By Michael Kun
A California plaintiff who prevails in a wage-hour lawsuit generally may recover his or her attorney’s fees. The same is so for employers -- but only for the next few months.
A new statute will take effect in January 2014 that will change whether and how an employer who prevails in such a case may recover its fees. In a state already overrun with wage-hour lawsuits with questionable merit, that new statute seems to ensure that even more meritless wage-hour lawsuits will be filed by plaintiffs’ counsel who count on the in terrorem effect of those lawsuits to force employers to settle such claims – and who pocket 40% of what they recover.
Governor Jerry Brown has signed into law a bill that raises the standard for a prevailing employer to recover fees when they prevail in wage-hour actions. Effective January 2014, an employer must meet a higher standard than an employee to recover fees. It must not only prevail in the lawsuit, but it must establish that the lawsuit was brought in “bad faith.”

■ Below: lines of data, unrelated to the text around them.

-- ==== Sys2Proof/Proofs/ControlInstructions.lean ====
section
/-! The control instructions (04_sweep R40; 06_control_integer R78 to R86): what they leave of the lanes, the link stack and the table
jump, and the obligations about them. -/

namespace Sys2Proof.Proofs

open Sys2Proof.Machine Sys2Proof.Laws

/-- An instruction completes with the effect that it issues with (R33, R69). -/
theorem completes_of {i : Instr} {effect : Ctx → State → State} (hi : ∀ s, exec i s = issue i effect s) : Completes i effect :=
  fun s _ h => (hi s).trans (issue_eq h)

/-- The lanes that take part, each changed by itself, whatever its slot. -/
theorem issue_takers {i : Instr} {eff : Ctx → State → State} {s : State} {k : Ctx} (h : Issues s k i) (g : Guard)
    {f : State → Nat → Lane → State} (hi : eff k (s.begun k i) = (s.begun k i).forLanes (k.c.takers g) f) (p : Lane → Lane → Lane)
    (hf : ∀ x ∈ k.c.takers g, ∀ s, f s x.1 x.2 = s.modLane k.b.uid k.ci x.1 (p x.2)) :
    ∃ t, issue i eff s = .next t ∧ CrewStep s t k i (k.c.lanes.map fun l => if l.takes g then p l l else l) k.c.s := by
  have hlanes := forLanes_congr (f' := fun s j l => s.modLane k.b.uid k.ci j (p l)) (k.c.takers g) hf (s.begun k i)
  obtain ⟨t, ht, hc⟩ := issue_lanes (f := fun _ l => p l) h g (hi.trans hlanes)
  exact ⟨t, ht, mapIdx_map (fun l => if l.takes g then p l l else l) k.c.lanes ▸ hc⟩

/-! ### The link stack (R40, R81, R82) -/

section LinkStack
variable {s s' : State} {k : Ctx} {j : Nat} {l : Lane} {ps : List Piece}

theorem call_of_full (target ret : Word) (h : l.depth = 264) :
    s.call k j l target ret = s.trapAgain k j .linkOverflow (BitVec.ofNat 64 (k.b.privVa l 0)) := by
  rw [State.call, if_pos h]

theorem call_of_room (target ret : Word) (hroom : l.link.length < 8) (hdepth : l.depth < 264) :
    s.call k j l target ret = s.modLane k.b.uid k.ci j fun l => { l with link := ret :: l.link, wl := target, ro := 0, act := false } := by
  rw [State.call, if_neg hdepth.ne, if_pos hroom]
  rfl

theorem call_of_spill (target ret : Word) (hdepth : l.depth ≠ 264) (hheld : 8 ≤ l.link.length)
    (hcheck : s.checkGlobal k (k.b.privVa l (4 * l.spilled)) 4 .write = (s', .pass ps)) :
    s.call k j l target ret =
      (s'.storePieces k j .none (piecesOf (k.b.privVa l (4 * l.spilled)) (l.link.getLast?.getD 0).toNat ps)).modLane k.b.uid k.ci j
        fun m => { m with link := ret :: m.link.dropLast, spilled := m.spilled + 1, wl := target, ro := 0, act := false } := by
  simp only [State.call, if_neg hdepth, if_neg (Nat.not_lt.mpr hheld), hcheck]
  rfl

theorem ret_of_empty (h : l.link = []) : s.ret k j l = s.trapAgain k j .linkUnderflow 0 := by
  simp only [State.ret, h]

theorem ret_of_held {top : Word} {rest : List Word} (hlink : l.link = top :: rest) (hspilled : l.spilled = 0) :
    s.ret k j l = s.modLane k.b.uid k.ci j fun m => { m with link := rest, wl := top, ro := 0, act := false } := by
  simp only [State.ret, hlink, if_pos hspilled]
  rfl

theorem ret_of_spilled {top : Word} {rest : List Word} (hlink : l.link = top :: rest) (hspilled : l.spilled ≠ 0)
    (hcheck : s.checkGlobal k (k.b.privVa l (4 * (l.spilled - 1))) 4 .read = (s', .pass ps)) :
    s.ret k j l = (s'.refill k j l ps).1.modLane k.b.uid k.ci j fun m =>
      { m with link := rest ++ [(s'.refill k j l ps).2], spilled := m.spilled - 1, wl := top, ro := 0, act := false } := by
  simp only [State.ret, hlink, if_neg hspilled, hcheck]
  rfl

end LinkStack

theorem nop_step (g : Guard) {s : State} {k : Ctx} (h : Issues s k (.nop g)) :
    ∃ t, exec (.nop g) s = .next t ∧ CrewStep s t k (Instr.nop g) k.c.lanes k.c.s := by
  have hexec : exec (.nop g) s = issue (.nop g) (fun _ s => s) s := rfl
  rw [hexec]
  exact issue_crew (f := id) h (modCrew_id _ _ _ fun _ => rfl).symm (issuing_eq h.now).2.2.1

section Calls
variable {g : Guard} {s : State} {k : Ctx} {x : Word}

theorem exec_call (g : Guard) (w : BitVec 16) (x : Word) (s : State) : exec (.call g w x) s = issue (.call g w x)
    (fun k s => s.forLanes (k.c.takers g) fun s j l => s.call k j l x (k.pc + w.signExtend 32)) s := rfl

theorem exec_callx (g : Guard) (r : Reg) (x : Word) (s : State) : exec (.callx g r x) s = issue (.callx g r x)
    (fun k s => s.forLanes (k.c.takers g) fun s j l => s.call k j l (k.c.rd l r) x) s := rfl

theorem exec_ret (g : Guard) (s : State) : exec (.ret g) s = issue (.ret g)
    (fun k s => s.forLanes (k.c.takers g) fun s j l => s.ret k j l) s := rfl

variable (hroom : ∀ p ∈ k.c.takers g, p.2.link.length < 8 ∧ p.2.depth < 264)
include hroom

theorem call_step {w : BitVec 16} (h : Issues s k (.call g w x)) : ∃ t, exec (.call g w x) s = .next t ∧
    CrewStep s t k (Instr.call g w x) (k.c.lanes.map fun l => if l.takes g then
      { l with link := (k.pc + w.signExtend 32) :: l.link, wl := x, ro := 0, act := false } else l) k.c.s := by
  rw [exec_call]
  exact issue_takers h g rfl (fun _ m => { m with link := (k.pc + w.signExtend 32) :: m.link, wl := x, ro := 0, act := false })
    fun p hp s => call_of_room _ _ (hroom p hp).1 (hroom p hp).2

theorem callx_step {r : Reg} (h : Issues s k (.callx g r x)) : ∃ t, exec (.callx g r x) s = .next t ∧
    CrewStep s t k (Instr.callx g r x) (k.c.lanes.map fun l => if l.takes g then
      { l with link := x :: l.link, wl := k.c.rd l r, ro := 0, act := false } else l) k.c.s := by
  rw [exec_callx]
  exact issue_takers h g rfl (fun l m => { m with link := x :: m.link, wl := k.c.rd l r, ro := 0, act := false })
    fun p hp s => call_of_room _ _ (hroom p hp).1 (hroom p hp).2

end Calls

theorem ret_step {g : Guard} {s : State} {k : Ctx} (h : Issues s k (.ret g))
    (hheld : ∀ p ∈ k.c.takers g, p.2.link ≠ [] ∧ p.2.spilled = 0) : ∃ t, exec (.ret g) s = .next t ∧
    CrewStep s t k (Instr.ret g) (k.c.lanes.map fun l => if l.takes g then
      { l with link := l.link.tail, wl := l.link.headD 0, ro := 0, act := false } else l) k.c.s := by
  rw [exec_ret]
  refine issue_takers h g rfl (fun l m => { m with link := l.link.tail, wl := l.link.headD 0, ro := 0, act := false }) fun p hp s => ?_
  obtain ⟨hne, hspilled⟩ := hheld p hp
  obtain ⟨top, rest, hlink⟩ := List.exists_cons_of_ne_nil hne
  rw [ret_of_held hlink hspilled, hlink]
  rfl

/-! ### GOT (R83) -/

theorem exec_got (g : Guard) (r : Reg) (tbl : Word) (n w : BitVec 16) (s : State) : exec (.got g r tbl n w) s =
    issue (.got g r tbl n w) (fun k s => s.forLanes (k.c.takers g) fun s i l =>
      let x := (k.c.rd l r).toNat
      let va := k.b.code + 4 * tbl.toNat + 4 * x
      if n.toNat ≤ x then s.modLane k.b.uid k.ci i (·.leave (k.pc + w.signExtend 32))
      else match s.translate k.b.core (some k.c.quad) k.b.asid va 4 .exec with
        | (s, .ok p) =>
          let denied := fun (s : State) (tag : Option Nat) =>
            (s.denial k.b.part k.b.vf va l.oid k.b.launch (.lane k.b.core) false tag.isSome (tag.getD p.sealId)).modLane k.b.uid k.ci i
              (·.leave 0)
          if s.cleared k.b.part k.b.clr p.sealId = false then denied s none
          else
            let (s, tag, view) := s.passCaches k.b k.ci (pieceOf va 4 p) ((List.range 4).map (p.home + ·)) false false .none
            if tag.isSome then denied s tag
            else s.modLane k.b.uid k.ci i (·.leave (BitVec.ofNat 32
              (leNat ((List.range 4).map fun j => s.readView view p.key (s.codeFrom k.b va p.home) (p.home + j)))))
        | (s, .fault c) => s.trapAgain k i c (BitVec.ofNat 64 va)
        | (s, .park p) => (s.askResidency k.b k.ci i va k.pc p).parkAgain k i p) s := by
  simp only [exec, execGot]
  congr 1
  funext k s
  congr 1
  funext s i l
  by_cases hx : n.toNat ≤ (k.c.rd l r).toNat
  · rw [if_neg (Nat.not_lt.mpr hx), if_pos hx]
  · rw [if_pos (Nat.not_le.mp hx), if_neg hx]
    obtain ⟨s', x⟩ := s.translate k.b.core (some k.c.quad) k.b.asid (k.b.code + 4 * tbl.toNat + 4 * (k.c.rd l r).toNat) 4 .exec
    cases x with
    | fault c => rfl
    | park p => rfl
    | ok p =>
      cases hopen : s'.cleared k.b.part k.b.clr p.sealId with
      | false => simp only [hopen, Bool.false_and, Bool.false_eq_true, if_false, if_true, Option.isSome_none, Option.getD_none]
      | true =>
        simp only [hopen, Bool.true_and, Bool.true_eq_false, if_false, if_true]
        generalize s'.passCaches k.b k.ci _ _ false false .none = passed
        obtain ⟨s'', tag, view⟩ := passed
        cases tag <;> rfl

/-- Settles O8: each clause is the instruction's effect as it issues, or a rule of the link stack. -/
theorem controlMovesTheLanes : Obligations.ControlMovesTheLanes := by
  unfold Obligations.ControlMovesTheLanes
  exact ⟨fun s k g h => nop_step g h, ⟨fun g x => eachLane_result (fun _ => rfl) fun _ _ _ _ => rfl,
      fun g r => eachLane_result (fun _ => rfl) fun _ _ _ _ => rfl⟩,
    ⟨fun g w x => completes_of (exec_call g w x), fun g r x => completes_of (exec_callx g r x),
      fun g w x s k h hroom => call_step hroom h, fun g r x s k h hroom => callx_step hroom h,
      fun s k j l target ret s' ps => call_of_spill target ret⟩,
    ⟨fun g => completes_of (exec_ret g), fun g s k h hheld => ret_step h hheld,
      fun s k j l top rest s' ps => ret_of_spilled⟩,
    ⟨fun s k j l target ret => call_of_full target ret, fun s k j l => ret_of_empty⟩,
    fun g r tbl n w => completes_of (exec_got g r tbl n w)⟩

end Sys2Proof.Proofs
end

While the authors of the bill contended that it was needed to correct an injustice that discouraged workers from pursuing such claims, one has to wonder whether those legislators could identify a single California employee who did not pursue a valid wage-hour claim because of the fear of paying attorney’s fees. The California courts have been overrun with wage-hour lawsuits. There is little, if anything, to suggest that employees have been deterred from filing these lawsuits. If anything, they have been greatly encouraged to do so, and plaintiffs’ counsel sometimes file these suits with little effort to determine if they have any merit beforehand. Indeed, it is not unusual for an employee not to even meet his or her attorney before the attorney files a wage-hour suit, or for that attorney to file a wage-hour class action with minimal, if any, investigation.
In this way, the new statute seems to be aimed to benefit the plaintiffs’ bar, not employees. Until now, the only thing that prevented plaintiffs’ counsel from filing a meritless wage-hour action was the possibility that the employer would be able to recover its attorney’s fees. Now, knowing that an employer is only going to be able to recover fees in meritless cases if it can establish that it was brought in “bad faith,” there is every reason to expect the filing of even more meritless wage-hour actions.